Ms Spielman said: “The best schools know how to design their curriculum so that children’s learning and development sets them up well for the rest of their schooling.”

The report states that in the best schools, reception aged children:

• Learn to read quickly and easily

• Enjoy listening to stories as the highlight of the day

• Learn poems and rhymes by heart

• Learn about numbers through practical activities and formal, written recording

• Develop their personal, social and emotional skills through play

Many of those in the early years sector however, don’t agree with key points made in the report. There has been particular concern about the report’s focus on more traditional learning methods.

Organisations such as the Professional Association for Childcare and Early Years (PACEY) believe that the EYFS framework currently has the correct balance, with a more ‘holistic’ approach to child development rather than just a focus on educational results.

Susanna Kalitowski, PACEY's policy and research manager said: “PACEY will consider Ofsted’s recommendations carefully, but we are mindful that preparing children for school should not be overly focussed on literacy and numeracy.”

“In England, formal schooling, and the teaching of literacy and numeracy, starts significantly sooner than in many other high performing countries, notably South Korea and Finland. However, there is a wealth of evidence arising from a range of disciplines across the globe that an extended period of playful learning is highly beneficial for the development of children under the age of seven.

“Any changes to the EYFS curriculum, including what is delivered in reception year, must be based on robust evidence of what benefits a child’s whole development, not just their educational attainment."

The Pre-school Learning Alliance has also voiced concern over the report. Chief executive Neil Leitch said that it was "disappointing" that the report had focused on aligning the reception year with Key Stage 1 and literacy and mathematics.

Mr Leitch said: "While both skills are of course vital for early development, research has shown that a focus on them over and above broader skills such as physical development and personal, social and emotional development, is likely to be detrimental to children's early learning experiences."

Purnima Tanuku, chief executive at the National Day Nurseries Association (NDNA) was of the opinion that the hard work of nurseries and pre-school educators wasn’t fully recognised in the report.

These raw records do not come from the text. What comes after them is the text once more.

-- ==== Sys2Proof/Machine/Regs.lean ====
section
/-! DEFINITION. The register fields of the hub, one name per field, as the register tables of spec/ list them:
block, place, width, access code, reset value, reserved encodings, and whether a warm reset keeps the field. -/
namespace Sys2Proof.Machine

/-- The blocks of R50 and R54 that own registers; `hdr` stands for the header that every block instance begins with (R53). -/
inductive Blk where
  | hdr | sys | tmb | chn | grn | hrv | lnk | tun | sal | rak | eth | brg | pci | sig | can | dsp | cbl | key | gau | btn | slt | ddr | loc
  deriving DecidableEq, Repr

/-- The access codes of R7, and the joined code RWE+RWS of R8. -/
inductive Acc where
  | ro | rw | w1c | w1s | wo | rws | rwe | rwers | rl
  deriving DecidableEq, Repr

/-- One register field. `off` is the byte offset in its block; instance `n` adds `n * instStride`.
Index `i` adds `(i / n2) * s1` bytes and `(i % n2) * s2` bits. `lsb` and `width` place the field in its register,
which is `regBits` wide. -/
structure FieldInfo where
  blk : Blk
  off : Nat
  insts : Nat
  instStride : Nat
  n1 : Nat
  s1 : Nat
  n2 : Nat
  s2 : Nat
  lsb : Nat
  width : Nat
  regBits : Nat
  acc : Acc
  reset : Nat
  kept : Bool
  reserved : List (Nat × Nat)
  deriving DecidableEq, Repr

Instead, she insisted that it is the work of nurseries and pre-schools that should be the foundation of reception education. She said: “Although the report acknowledges that schools need to ‘build on children’s learning from the end of nursery or pre-school’ it stops short of recognising the hard work that early years providers are doing to support children with their development.

“Education policy makers must build on this success. There should be a fundamental, robust relationship between early years and the reception year, where both professions have a clear understanding and share knowledge of their children’s achievements and challenges”.